We consider the discrete-time infinite-horizon average-reward restless bandit
problem. We propose a novel policy that maintains two dynamic subsets of arms:
one subset of arms has a nearly optimal state distribution and takes actions
according to an Optimal Local Control routine; the other subset of arms is
driven towards the optimal state distribution and gradually merged into the
first subset. We show that our policy is asymptotically optimal with an
$O(\exp(-C N))$ optimality gap for an $N$-armed problem, under the mild
assumptions of aperiodic-unichain, non-degeneracy, and local stability. Our
policy is the first to achieve exponential asymptotic optimality under the
above set of easy-to-verify assumptions, whereas prior work either requires a
strong Global Attractor assumption or only achieves an $O(1/\sqrt{N})$
optimality gap. We further discuss the fundamental obstacles in significantly
weakening our assumptions. In particular, we prove a lower bound showing that
local stability is fundamental for exponential asymptotic optimality.

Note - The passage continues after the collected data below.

-- ==== Sys2Proof/Machine/Regs.lean ====
section
/-! DEFINITION. The BAR0 registers by their names in the specification: for each register its BAR0 byte offset
(index arguments count device-wide, R8, R512 to R514), for each field its place in the register. -/

namespace Sys2Proof.Machine

/-- One field of one BAR0 register: the register's offset, the field's lowest bit and its width. -/
structure Fld where
  off : Nat
  lo : Nat
  w : Nat
  deriving DecidableEq, Repr

/-- R515. -/
def GLB_ID : Nat := 0x0
def GLB_ID_PART : Fld := ⟨GLB_ID, 16, 16⟩
def GLB_ID_REVID : Fld := ⟨GLB_ID, 8, 8⟩
def GLB_ID_MAPVER : Fld := ⟨GLB_ID, 0, 8⟩
/-- R515. -/
def GLB_CAPS : Nat := 0x4
def GLB_CAPS_EXT : Fld := ⟨GLB_CAPS, 8, 1⟩
def GLB_CAPS_COMPAT : Fld := ⟨GLB_CAPS, 7, 1⟩
def GLB_CAPS_FLRSTOP : Fld := ⟨GLB_CAPS, 6, 1⟩
def GLB_CAPS_OPTP : Fld := ⟨GLB_CAPS, 5, 1⟩
def GLB_CAPS_GRADE : Fld := ⟨GLB_CAPS, 3, 2⟩
/-- R515. -/
def GLB_SCRATCH : Nat := 0x8
def GLB_SCRATCH_SCRATCH : Fld := ⟨GLB_SCRATCH, 0, 32⟩
/-- R515. -/
def GLB_RSVW : Nat := 0xC
def GLB_RSVW_FLAG : Fld := ⟨GLB_RSVW, 31, 1⟩
def GLB_RSVW_ORIGIN : Fld := ⟨GLB_RSVW, 20, 4⟩
def GLB_RSVW_OFFSET : Fld := ⟨GLB_RSVW, 0, 18⟩
/-- R515. -/
def GLB_RSVWCNT : Nat := 0x10
def GLB_RSVWCNT_CNT : Fld := ⟨GLB_RSVWCNT, 0, 32⟩
/-- R515. -/
def GLB_ACCERR : Nat := 0x14
def GLB_ACCERR_CNT : Fld := ⟨GLB_ACCERR, 0, 32⟩

/-- R413. -/
def CMT_STATUS : Nat := 0x1000
def CMT_STATUS_CFG_ERR : Fld := ⟨CMT_STATUS, 0, 1⟩
/-- R413. -/
def CMT_STOREFREE : Nat := 0x1004
def CMT_STOREFREE_FREE : Fld := ⟨CMT_STOREFREE, 0, 11⟩
/-- R413. -/
def CMT_SNAPDROP : Nat := 0x1008
def CMT_SNAPDROP_CNT : Fld := ⟨CMT_SNAPDROP, 0, 32⟩
/-- R413. -/
def CMT_EMPTYFIRE : Nat := 0x100C
def CMT_EMPTYFIRE_CNT : Fld := ⟨CMT_EMPTYFIRE, 0, 32⟩
/-- R413. -/
def CMT_GCOLL : Nat := 0x1010
def CMT_GCOLL_CNT : Fld := ⟨CMT_GCOLL, 0, 32⟩

/-- R414. -/
def CMTG_STATE (i : Nat) : Nat := 0x1100 + i * 0x10
def CMTG_STATE_STATE (i : Nat) : Fld := ⟨CMTG_STATE i, 30, 2⟩
def CMTG_STATE_ARM (i : Nat) : Fld := ⟨CMTG_STATE i, 28, 2⟩
def CMTG_STATE_OWNER (i : Nat) : Fld := ⟨CMTG_STATE i, 24, 3⟩
def CMTG_STATE_COUNT (i : Nat) : Fld := ⟨CMTG_STATE i, 0, 9⟩
/-- R413. -/
def CMTG_KEY_LO (i : Nat) : Nat := 0x1104 + i * 0x10
def CMTG_KEY_LO_KEY (i : Nat) : Fld := ⟨CMTG_KEY_LO i, 0, 32⟩
/-- R413. -/
def CMTG_KEY_HI (i : Nat) : Nat := 0x1108 + i * 0x10
def CMTG_KEY_HI_KEY (i : Nat) : Fld := ⟨CMTG_KEY_HI i, 0, 32⟩

/-- R414. -/
def SNAP_CFG (i : Nat) : Nat := 0x1800 + i * 0x100
def SNAP_CFG_EN (i : Nat) : Fld := ⟨SNAP_CFG i, 31, 1⟩
def SNAP_CFG_REC (i : Nat) : Fld := ⟨SNAP_CFG i, 30, 1⟩
def SNAP_CFG_ONCMT (i : Nat) : Fld := ⟨SNAP_CFG i, 29, 1⟩
def SNAP_CFG_NENT (i : Nat) : Fld := ⟨SNAP_CFG i, 16, 7⟩
def SNAP_CFG_SLOTS (i : Nat) : Fld := ⟨SNAP_CFG i, 8, 8⟩
def SNAP_CFG_NEXT (i : Nat) : Fld := ⟨SNAP_CFG i, 0, 8⟩
/-- R413. -/
def SNAP_DST (i : Nat) : Nat := 0x1804 + i * 0x100
def SNAP_DST_BASE (i : Nat) : Fld := ⟨SNAP_DST i, 10, 16⟩

/-- R413. -/
def SNAPLIST_LIST (i j : Nat) : Nat := 0x1840 + i * 0x100 + j * 0x4
def SNAPLIST_LIST_WIDE (i j : Nat) : Fld := ⟨SNAPLIST_LIST i j, 31, 1⟩
def SNAPLIST_LIST_OFF (i j : Nat) : Fld := ⟨SNAPLIST_LIST i j, 2, 16⟩

/-- R369. -/
def HIF_STATUS : Nat := 0x4000
def HIF_STATUS_MGR : Fld := ⟨HIF_STATUS, 8, 1⟩
def HIF_STATUS_OWNQ : Fld := ⟨HIF_STATUS, 4, 4⟩
def HIF_STATUS_D3 : Fld := ⟨HIF_STATUS, 3, 1⟩
def HIF_STATUS_DETACHED : Fld := ⟨HIF_STATUS, 2, 1⟩
def HIF_STATUS_BME : Fld := ⟨HIF_STATUS, 1, 1⟩
def HIF_STATUS_LINK_UP : Fld := ⟨HIF_STATUS, 0, 1⟩
/-- R368. -/
def HIF_LINK : Nat := 0x4004
def HIF_LINK_WIDTH : Fld := ⟨HIF_LINK, 4, 4⟩
def HIF_LINK_RATE : Fld := ⟨HIF_LINK, 0, 4⟩
/-- R368. -/
def HIF_GEN : Nat := 0x4008
def HIF_GEN_GEN : Fld := ⟨HIF_GEN, 0, 32⟩
/-- R368. -/
def HIF_CRED : Nat := 0x400C
def HIF_CRED_SPINE : Fld := ⟨HIF_CRED, 24, 5⟩
def HIF_CRED_Q3 : Fld := ⟨HIF_CRED, 18, 6⟩
def HIF_CRED_Q2 : Fld := ⟨HIF_CRED, 12, 6⟩
def HIF_CRED_Q1 : Fld := ⟨HIF_CRED, 6, 6⟩
def HIF_CRED_Q0 : Fld := ⟨HIF_CRED, 0, 6⟩
/-- R368. -/
def HIF_DBDROP : Nat := 0x4010
def HIF_DBDROP_CNT : Fld := ⟨HIF_DBDROP, 0, 32⟩
/-- R368. -/
def HIF_DETACH_DROP : Nat := 0x4014
def HIF_DETACH_DROP_CNT : Fld := ⟨HIF_DETACH_DROP, 0, 32⟩
/-- R368. -/
def HIF_OWNVIOL : Nat := 0x4018
def HIF_OWNVIOL_CNT : Fld := ⟨HIF_OWNVIOL, 0, 32⟩

/-- R368. -/
def BULK_PTR (i : Nat) : Nat := 0x4040 + i * 0x10
def BULK_PTR_PTR (i : Nat) : Fld := ⟨BULK_PTR i, 2, 24⟩
/-- R368. -/
def BULK_CTL (i : Nat) : Nat := 0x4044 + i * 0x10
def BULK_CTL_INC (i : Nat) : Fld := ⟨BULK_CTL i, 1, 1⟩
def BULK_CTL_EN (i : Nat) : Fld := ⟨BULK_CTL i, 0, 1⟩
/-- R369. -/
def BULK_STATUS (i : Nat) : Nat := 0x4048 + i * 0x10
def BULK_STATUS_POISON (i : Nat) : Fld := ⟨BULK_STATUS i, 2, 1⟩
def BULK_STATUS_REGION (i : Nat) : Fld := ⟨BULK_STATUS i, 1, 1⟩
def BULK_STATUS_RANGE (i : Nat) : Fld := ⟨BULK_STATUS i, 0, 1⟩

我们提出了一种新的策略，该策略通过维护两个动态武器子集来解决离散时间无限视界平均奖励不安定强盗问题，其中一个子集具有近乎最优的状态分布并根据最优局部控制例程采取行动；另一个子集被驱向最优状态分布并逐渐合并到第一个子集中。我们证明了我们的策略在满足周期性 - 单链、非退化性和局部稳定性等温和假设的情况下在 N 臂问题中是渐进最优的，并且具有 O (exp (-C N)) 的最优性差距。我们的策略是首个在上述易于验证的假设集下实现指数渐近最优性的方法，而先前的工作要么需要强全局吸引子假设，要么仅实现了 O (1/sqrt (N)) 的最优性差距。我们进一步讨论了在显著减弱假设的基础上面临的基本障碍。特别地，我们通过证明一个下界，证明了局部稳定性对于指数渐近最优性是必要的。